Meteorological history
- Formed: June 10, 2017
- Dissipated: June 13, 2017

Severe tropical storm
- 10-minute sustained (JMA)
- Highest winds: 100 km/h (65 mph)
- Lowest pressure: 985 hPa (mbar); 29.09 inHg

Tropical storm
- 1-minute sustained (SSHWS/JTWC)
- Highest winds: 85 km/h (50 mph)
- Lowest pressure: 989 hPa (mbar); 29.21 inHg

Overall effects
- Fatalities: None reported
- Damage: $88.3 million (2017 USD)
- Areas affected: Philippines, South China
- IBTrACS
- Part of the 2017 Pacific typhoon season

= Tropical Storm Merbok (2017) =

Pacific severe tropical storm in 2017

Severe Tropical Storm Merbok (Note: The name Merbok (Malay: merbok, [mərbok]) was contributed by Malaysia and refers to the zebra dove (Geopelia striata) in Malay.) was a weak tropical cyclone that brought significant impacts to southern China in mid-June 2017. Merbok developed out of a tropical depression which was first monitored by the JMA while it was west of Manila, Philippines, on June 10. The system would later be named 04W by the JTWC. The depression then strengthened into Tropical Storm Merbok before making landfall in eastern Shenzhen, China. Merbok would rapidly weaken inland, dissipating over Southern China on June 13.

Merbok caused tropical storm-force winds in Hong Kong, as the center of the storm passed nearby. Merbok also caused property damage and agricultural damage across Guangdong Province. Total economic losses from Merbok were estimated to be CN¥600 million (US$88.3 million).

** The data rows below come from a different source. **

/-! The geometry. -/

/-- The geometry is kept, or written by an accepted BEGIN with its legal operands (rules R22, R120). -/
theorem StepEffect.geometry_cases {s t : State} (heff : StepEffect s t) (hr : s.resetLine = false) :
    (t.cols = s.cols ∧ t.rows = s.rows)
    ∨ ∃ w ws c r, s.requests = w :: ws ∧ decodeRequest w = .ok (.beginInit c r) ∧ t.cols = some c ∧ t.rows = some r
        ∧ geometryLegal c r = true := by
  cases heff with
  | reset hreset => simp [hr] at hreset
  | hold | done | failed | refused | loaded => exact .inl ⟨rfl, rfl⟩
  | @begun w ws c r _ _ _ hq hw hg => exact .inr ⟨w, ws, c, r, hq, hw, rfl, rfl, hg⟩

/-- A register that holds no value is no geometry to the calculator (rule R22). -/
theorem State.geometry_eq_none {s : State} (h : s.cols = none ∨ s.rows = none) : s.geometry = none := by
  cases hg : s.geometry with
  | none => rfl
  | some g =>
    obtain ⟨hc, hr, -⟩ := (s.geometry_eq_some g.1 g.2).mp hg
    simp [hc, hr] at h

/-- An instruction leaves `fsm` alone or goes to INITIALIZING: none enters FAULTED (rules R120, R140, R191). -/
theorem exec_fsm {i : Instr} {s t : State} (h : exec i s = .next t) : t.fsm = s.fsm ∨ t.fsm = .initializing := by
  obtain rfl | ⟨-, -, -, rfl⟩ | ⟨-, -, -, -, -, -, rfl⟩ | ⟨-, -, -, -, -, rfl⟩ | ⟨-, -, -, -, rfl⟩ := exec_next h
  · exact .inl rfl
  · exact .inl rfl
  · exact .inr rfl
  · exact .inl rfl
  · exact .inl rfl

/-- An event keeps the geometry, failed or not (rules R22, R191). -/
theorem State.performEvent_geometry {s : State} (hf : s.fsm ≠ .faulted) (hs : s.seq ≠ []) :
    s.performEvent.cols = s.cols ∧ s.performEvent.rows = s.rows := by
  obtain ⟨e, rest, hs⟩ := List.exists_cons_of_ne_nil hs
  obtain ⟨-, more, heq⟩ | ⟨-, -, heq⟩ := State.performEvent_outcome hs hf <;> rw [heq] <;> exact ⟨rfl, rfl⟩

/-- Only an event enters FAULTED, so entry keeps the geometry (rules R22, R191). -/
theorem step_fault_keeps_geometry {s t : State} (h : step s = .next t) (hr : s.resetLine = false)
    (hf : s.fsm ≠ .faulted) (ht : t.fsm = .faulted) : t.cols = s.cols ∧ t.rows = s.rows := by
  obtain ⟨hreset, -⟩ | rfl | ⟨-, hs, rfl⟩ | ⟨latch, ws, rfl | ⟨i, hx⟩⟩ := step_next_anyLatch h
  · simp [hr] at hreset
  · exact ⟨rfl, rfl⟩
  · exact State.performEvent_geometry hf hs
  · exact ⟨rfl, rfl⟩
  · have hfsm := exec_fsm hx
    simp [ht, hf.symm] at hfsm

/-- Settles O55: by `StepEffect.geometry_cases`, the refused SET_CURSOR and `step_fault_keeps_geometry`. -/
theorem geometryWrittenOnlyByBegin : Obligations.GeometryWrittenOnlyByBegin := by
  refine ⟨⟨rfl, rfl, ?_⟩, ?_, ?_, fun s t => step_fault_keeps_geometry⟩
  · intro s h hu
    obtain ⟨-, -, hc, hr⟩ := h.uninitIdle hu
    exact ⟨hc, hr⟩
  · intro s t h hstep hr
    have hcases := (step_effect h.latchEmpty hstep).geometry_cases hr
    simpa only [geometryLegal_iff] using hcases
  · intro s t col row hg hx
    obtain rfl | rfl := exec_setCursor_noGeometry (State.geometry_eq_none hg) hx <;> exact ⟨rfl, rfl⟩

end Sys2Proof.Machine
end

section
/-! Bus and event steps: the device address and where a trace entry went (rules R51, R65), and the event step with what
it changes and leaves alone (rules R54, R56, R191). -/

namespace Sys2Proof.Machine

/-! The event step. -/

/-- An idle block to which nothing is presented stays as it is, FAULTED or not (rules R81, R191; log 14). -/
theorem step_nothing_presented {s : State} (hs : s.seq = []) (hc : s.cmdIn = none) (hq : s.requests = [])
    (hr : s.resetLine = false) : step s = .next s := by
  by_cases hf : s.fsm = .faulted
  · exact step_faulted hr hf
  · exact step_take_hold hr hf hs (by simp [takeNext, hc, hq])

/-- The step of a busy block with its head event at hand (rule R56). -/
theorem step_head_event {s : State} {e : Event} {rest : List Event} (hf : s.fsm ≠ .faulted) (hr : s.resetLine = false)
    (hs : s.seq = e :: rest) : step s = .next s.performEvent :=
  step_busy hr hf (by simp [hs])

/-- Settles O35: the step is `performEvent`, split by the head event and, for a write or a probe, by its answer. -/
theorem eventStep : Obligations.EventStep := by
  refine ⟨?_, ?_, ?_, fun s => step_nothing_presented⟩
  · intro s k rest hf hr hs
    rw [step_head_event hf hr hs, State.performEvent_wait hs hf]
  · intro s b rest hf hr hs
    rw [step_head_event hf hr hs]
    cases ha : s.nextAnswer with
    | ok => rw [State.performEvent_write_ok hs hf ha]
    | fail => rw [State.performEvent_write_fail hs ha]
  · intro s rest hf hr hs
    rw [step_head_event hf hr hs]
    cases ha : s.nextAnswer with
    | ok => rw [State.performEvent_probe_ok hs hf ha]
    | fail => rw [State.performEvent_probe_fail hs ha]

/-- Settles O57: an event step is `afterEvents`, which writes no fault record, or `afterFailure`, which enters FAULTED. -/
theorem eventFrame : Obligations.EventFrame := by
  intro s hf hr hne
  obtain ⟨e, rest, hs⟩ := List.exists_cons_of_ne_nil hne
  have hstep := step_busy hr hf hne
  obtain ⟨-, more, heq⟩ | ⟨-, -, heq⟩ := State.performEvent_outcome hs hf
  · have htail : (s.afterEvents [e] rest more).seq = s.seq.tail := by
      rw [hs]
      rfl
    exact ⟨s.afterEvents [e] rest more, tracedOk e, heq ▸ hstep, rfl, rfl, rfl, rfl, rfl, rfl, rfl, rfl, rfl,
      fun _ => ⟨rfl, rfl⟩, .inl htail⟩
  · exact ⟨s.afterFailure e, tracedFail e, heq ▸ hstep, rfl, rfl, rfl, rfl, rfl, rfl, rfl, rfl, rfl,
      fun hlive => absurd rfl hlive, .inr ⟨rfl, rfl⟩⟩

/-! The bus address. -/

/-- `DEV_ADDR8` is twice `DEV_ADDR7`: no bit of the 7-bit address is shifted out (rule R51). -/
theorem devAddr8_toNat : Config.devAddr8.toNat = 2 * Config.devAddr7.toNat := by
  have hlt : Config.devAddr7.toNat < 2 ^ 7 := Config.devAddr7.isLt
  rw [Config.devAddr8, BitVec.toNat_shiftLeft, BitVec.toNat_setWidth, Nat.shiftLeft_eq]
  omega

/-- The read/write bit of `DEV_ADDR8` is low (rule R51). -/
theorem devAddr8_readWriteBit : Config.devAddr8.getLsbD 0 = false := by
  simp [Config.devAddr8]

/-- Every trace entry but a wait went to `DEV_ADDR8` (rules R51, R65). -/
theorem Traced.busAddress_of_ne_wait {t : Traced} (h : ∀ k, t ≠ .wait k) : t.busAddress = some Config.devAddr8 := by
  cases t with
  | wait k => exact absurd rfl (h k)
  | write | probe | cut => rfl

/-- A bus event enters the trace as no wait, whichever answer it got (rules R54, R65). -/
theorem traced_ne_wait {e : Event} (hbus : e.onBus = true) (k : WaitKind) :
    tracedOk e ≠ .wait k ∧ tracedFail e ≠ .wait k := by
  cases e with
  | wait => cases hbus
  | write | probe => exact ⟨nofun, nofun⟩

/-- Settles O36: the address in numbers, then by the kind of trace entry; a lined up answer is `State.nextAnswer_cons`. -/
theorem busInterface : Obligations.BusInterface := by
  refine ⟨devAddr8_toNat, devAddr8_readWriteBit, fun t => Traced.busAddress_of_ne_wait, fun k => rfl, ?_,
    fun s a as => State.nextAnswer_cons rfl⟩
  intro e hbus
  have hne := traced_ne_wait hbus
  exact ⟨Traced.busAddress_of_ne_wait fun k => (hne k).1, Traced.busAddress_of_ne_wait fun k => (hne k).2⟩

end Sys2Proof.Machine
end

section
/-! The encodings (rules R70 to R72, R77 to R79). A request word is its four fields in a row; so the word of a request and
the fields the decoder reads are compared field by field. -/

namespace Sys2Proof

/-! The fields of a request word. -/

/-- The request word with the given fields (rule R70). -/
def wordOf (op : BitVec 4) (high : BitVec 12) (mid low : Byte) : ReqWord := op ++ high ++ mid ++ low

@[simp] theorem opField_wordOf (op : BitVec 4) (high : BitVec 12) (mid low : Byte) :
    opField (wordOf op high mid low) = op := by
  ext i hi
  simp only [opField, wordOf, BitVec.getElem_extractLsb', BitVec.getLsbD_append]
  grind

@[simp] theorem highField_wordOf (op : BitVec 4) (high : BitVec 12) (mid low : Byte) :
    highField (wordOf op high mid low) = high := by
  ext i hi
  simp only [highField, wordOf, BitVec.getElem_extractLsb', BitVec.getLsbD_append]
  grind

@[simp] theorem midField_wordOf (op : BitVec 4) (high : BitVec 12) (mid low : Byte) :
    midField (wordOf op high mid low) = mid := by
  ext i hi
  simp only [midField, wordOf, BitVec.getElem_extractLsb', BitVec.getLsbD_append]
  grind

@[simp] theorem lowField_wordOf (op : BitVec 4) (high : BitVec 12) (mid low : Byte) :
    lowField (wordOf op high mid low) = low := by
  ext i hi
  simp only [lowField, wordOf, BitVec.getElem_extractLsb', BitVec.getLsbD_append]
  grind

/-- A word is its own fields put together. -/
theorem wordOf_fields (w : ReqWord) : wordOf (opField w) (highField w) (midField w) (lowField w) = w := by
  unfold wordOf opField highField midField lowField
  rw [BitVec.extractLsb'_append_extractLsb'_eq_extractLsb' (by rfl),
    BitVec.extractLsb'_append_extractLsb'_eq_extractLsb' (by rfl),
    BitVec.extractLsb'_append_extractLsb'_eq_extractLsb' (by rfl)]
  exact BitVec.extractLsb'_eq_self

/-- An opcode over two operand bytes, as the encoder writes it (rules R70, R71). -/
theorem or_operands_eq_wordOf (op : BitVec 4) (mid low : Byte) :
    op.setWidth 32 <<< 28 ||| mid.setWidth 32 <<< 8 ||| low.setWidth 32 = wordOf op 0 mid low := by
  apply BitVec.eq_of_getLsbD_eq
  intro i hi
  simp only [wordOf, BitVec.getLsbD_append, BitVec.getLsbD_or, BitVec.getLsbD_shiftLeft, BitVec.getLsbD_setWidth]
  grind

theorem encode_beginInit (cols rows : Byte) : encode (.beginInit cols rows) = .request (wordOf 1 0 cols rows) :=
  congrArg Code.request (or_operands_eq_wordOf 1 cols rows)

theorem encode_setCursor (col row : Byte) : encode (.setCursor col row) = .request (wordOf 4 0 col row) :=
  congrArg Code.request (or_operands_eq_wordOf 4 col row)

theorem encode_putChar (char : Byte) : encode (.putChar char) = .request (wordOf 5 0 0 char) := by
  rw [← or_operands_eq_wordOf]
  rfl

theorem encode_clear : encode .clear = .request (wordOf 2 0 0 0) := rfl

theorem encode_home : encode .home = .request (wordOf 3 0 0 0) := rfl

theorem encode_stringEnd : encode .stringEnd = .request (wordOf 6 0 0 0) := rfl

/-- SET_DDRAM's byte has bit 7 set, and the address in the other seven (rules R77, R147). -/
theorem decodeCommand_setDdramByte (a : BitVec 7) :
    decodeCommand (Machine.setDdramByte a) = .ok (.cmdSetDdram a) := by
  have htop : (Machine.setDdramByte a).getLsbD 7 = true := by simp [Machine.setDdramByte]
  have haddr : (Machine.setDdramByte a).extractLsb' 0 7 = a := by
    apply BitVec.eq_of_getLsbD_eq
    intro i hi
    interval_cases i <;> simp [Machine.setDdramByte]
  rw [decodeCommand, if_pos htop, haddr]

/-- Settles O1: the decoder reads back the fields that the encoder wrote; a command byte with no operand is evaluated. -/
theorem decodeOfEncodeIsTheInstruction : Obligations.DecodeOfEncodeIsTheInstruction := by
  intro i
  cases i with
  | beginInit | clear | home | setCursor | putChar | stringEnd =>
    simp [encode_beginInit, encode_clear, encode_home, encode_setCursor, encode_putChar, encode_stringEnd, decode,
      decodeRequest]
  | cmdSetDdram a => exact decodeCommand_setDdramByte a
  | _ => rfl

/-- Rules R70, R72: exactly the encoding of a request decodes to it. -/
theorem decodeRequest_eq_ok_iff (w : ReqWord) (i : Instr) :
    decodeRequest w = .ok i ↔ encode i = .request w ∧ i.isRequest = true := by
  constructor
  · intro h
    refine ⟨?_, Machine.decodeRequest_isRequest h⟩
    rw [← wordOf_fields w]
    unfold decodeRequest at h
    split_ifs at h with hop hf hop hf hop hf hop hf hop hf hop hf <;> cases h
    · rw [encode_beginInit, hop, hf]
    · obtain ⟨hh, hm, hl⟩ := hf
      rw [encode_clear, hop, hh, hm, hl]
    · obtain ⟨hh, hm, hl⟩ := hf
      rw [encode_home, hop, hh, hm, hl]
    · rw [encode_setCursor, hop, hf]
    · obtain ⟨hh, hm⟩ := hf
      rw [encode_putChar, hop, hh, hm]
    · obtain ⟨hh, hm, hl⟩ := hf
      rw [encode_stringEnd, hop, hh, hm, hl]
  · rintro ⟨hw, -⟩
    have hi : decode (encode i) = .ok i := decodeOfEncodeIsTheInstruction i
    rwa [hw] at hi

/-- Settles O2. -/
theorem requestWordHasOneMeaning : Obligations.RequestWordHasOneMeaning :=
  fun w i => (decodeRequest_eq_ok_iff w i).mp

/-! The fields in numbers. -/

theorem opField_toNat (w : ReqWord) : (opField w).toNat = w.toNat / 2 ^ 28 := by
  have hlt := w.isLt
  rw [opField, BitVec.extractLsb'_toNat, Nat.shiftRight_eq_div_pow]
  omega

theorem highField_toNat (w : ReqWord) : (highField w).toNat = w.toNat / 2 ^ 16 % 2 ^ 12 := by
  rw [highField, BitVec.extractLsb'_toNat, Nat.shiftRight_eq_div_pow]

theorem midField_toNat (w : ReqWord) : (midField w).toNat = w.toNat / 2 ^ 8 % 2 ^ 8 := by
  rw [midField, BitVec.extractLsb'_toNat, Nat.shiftRight_eq_div_pow]

theorem lowField_toNat (w : ReqWord) : (lowField w).toNat = w.toNat % 2 ^ 8 := by
  rw [lowField, BitVec.extractLsb'_toNat, Nat.shiftRight_zero]

theorem midField_eq_ofNat (w : ReqWord) : midField w = BitVec.ofNat 8 (w.toNat / 2 ^ 8) := by
  rw [← Nat.shiftRight_eq_div_pow]
  rfl

theorem lowField_eq_ofNat (w : ReqWord) : lowField w = BitVec.ofNat 8 w.toNat := rfl

theorem opField_eq_iff (w : ReqWord) (op : BitVec 4) : opField w = op ↔ w.toNat / 2 ^ 28 = op.toNat := by
  rw [← BitVec.toNat_inj, opField_toNat]

theorem highField_eq_zero_iff (w : ReqWord) : highField w = 0 ↔ w.toNat / 2 ^ 16 % 2 ^ 12 = 0 := by
  rw [← BitVec.toNat_inj, highField_toNat]
  rfl

theorem midField_eq_zero_iff (w : ReqWord) : midField w = 0 ↔ w.toNat / 2 ^ 8 % 2 ^ 8 = 0 := by
  rw [← BitVec.toNat_inj, midField_toNat]
  rfl

theorem lowField_eq_zero_iff (w : ReqWord) : lowField w = 0 ↔ w.toNat % 2 ^ 8 = 0 := by
  rw [← BitVec.toNat_inj, lowField_toNat]
  rfl

/-- Bits 27 to 8, which rule R70's table marks 0 for PUT_CHAR. -/
theorem highMid_eq_zero_iff (w : ReqWord) :
    (highField w = 0 ∧ midField w = 0) ↔ w.toNat / 2 ^ 8 % 2 ^ 20 = 0 := by
  rw [highField_eq_zero_iff, midField_eq_zero_iff]
  omega

/-- Bits 27 to 0, which rule R70's table marks 0 for CLEAR, HOME and STRING_END. -/
theorem belowOp_eq_zero_iff (w : ReqWord) :
    (highField w = 0 ∧ midField w = 0 ∧ lowField w = 0) ↔ w.toNat % 2 ^ 28 = 0 := by
  rw [highField_eq_zero_iff, midField_eq_zero_iff, lowField_eq_zero_iff]
  omega

/-- Settles O3: the decoder's tests on fields are the statement's tests on numbers, in the same order. -/
theorem requestDecodingFollowsTheTable : Obligations.RequestDecodingFollowsTheTable := by
  intro w
  simp only [decodeRequest, ↓belowOp_eq_zero_iff, ↓highMid_eq_zero_iff, highField_eq_zero_iff, opField_eq_iff,
    midField_eq_ofNat, lowField_eq_ofNat, apply_ite Except.toOption]
  rfl

/-! The fields under the statement's masks. -/

theorem wordOf_and (op op' : BitVec 4) (high high' : BitVec 12) (mid mid' low low' : Byte) :
    wordOf op high mid low &&& wordOf op' high' mid' low'
      = wordOf (op &&& op') (high &&& high') (mid &&& mid') (low &&& low') := by
  simp only [wordOf]
  rw [BitVec.and_append, BitVec.and_append, BitVec.and_append]

theorem wordOf_inj {op op' : BitVec 4} {high high' : BitVec 12} {mid mid' low low' : Byte} :
    wordOf op high mid low = wordOf op' high' mid' low' ↔ op = op' ∧ high = high' ∧ mid = mid' ∧ low = low' := by
  constructor
  · intro h
    exact ⟨by simpa using congrArg opField h, by simpa using congrArg highField h, by simpa using congrArg midField h,
      by simpa using congrArg lowField h⟩
  · rintro ⟨rfl, rfl, rfl, rfl⟩
    rfl

/-- A word under a mask that covers whole fields is 0 exactly when those fields are. -/
theorem and_wordOf_eq_zero_iff (w : ReqWord) (op : BitVec 4) (high : BitVec 12) (mid low : Byte) :
    w &&& wordOf op high mid low = 0
      ↔ opField w &&& op = 0 ∧ highField w &&& high = 0 ∧ midField w &&& mid = 0 ∧ lowField w &&& low = 0 := by
  have hzero : (0 : ReqWord) = wordOf 0 0 0 0 := rfl
  rw [hzero, ← wordOf_inj, ← wordOf_and, wordOf_fields]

==Meteorological history==

On June 9 at 06:00 UTC, the Joint Typhoon Warning Center (JTWC) began monitoring an area of convection approximately 195 nmi south of Manila, with the JTWC assessing its development potential within the next day as low. The system was in a marginal environment for development, with satellite imagery showing scattered convection around a poorly organized circulation. By June 10, conditions began to improve and the system began to organize, with the JTWC upgrading its development potential within the next day to medium. On the same day at 06:00 UTC, the Japan Meteorological Agency (JMA) began issuing advisories on a tropical depression. At 15:00 UTC, the JTWC issued a Tropical Cyclone Formation Alert on the system as it was located approximately 185 nmi west-northwest of Manila. At this time, the system was located within favorable conditions for further development, though its circulation still remained broad. On June 11 at 03:00 UTC, the JTWC issued its first warning on Tropical Depression 04W as it continued to organize, with cloud tops in the central dense overcast deepening.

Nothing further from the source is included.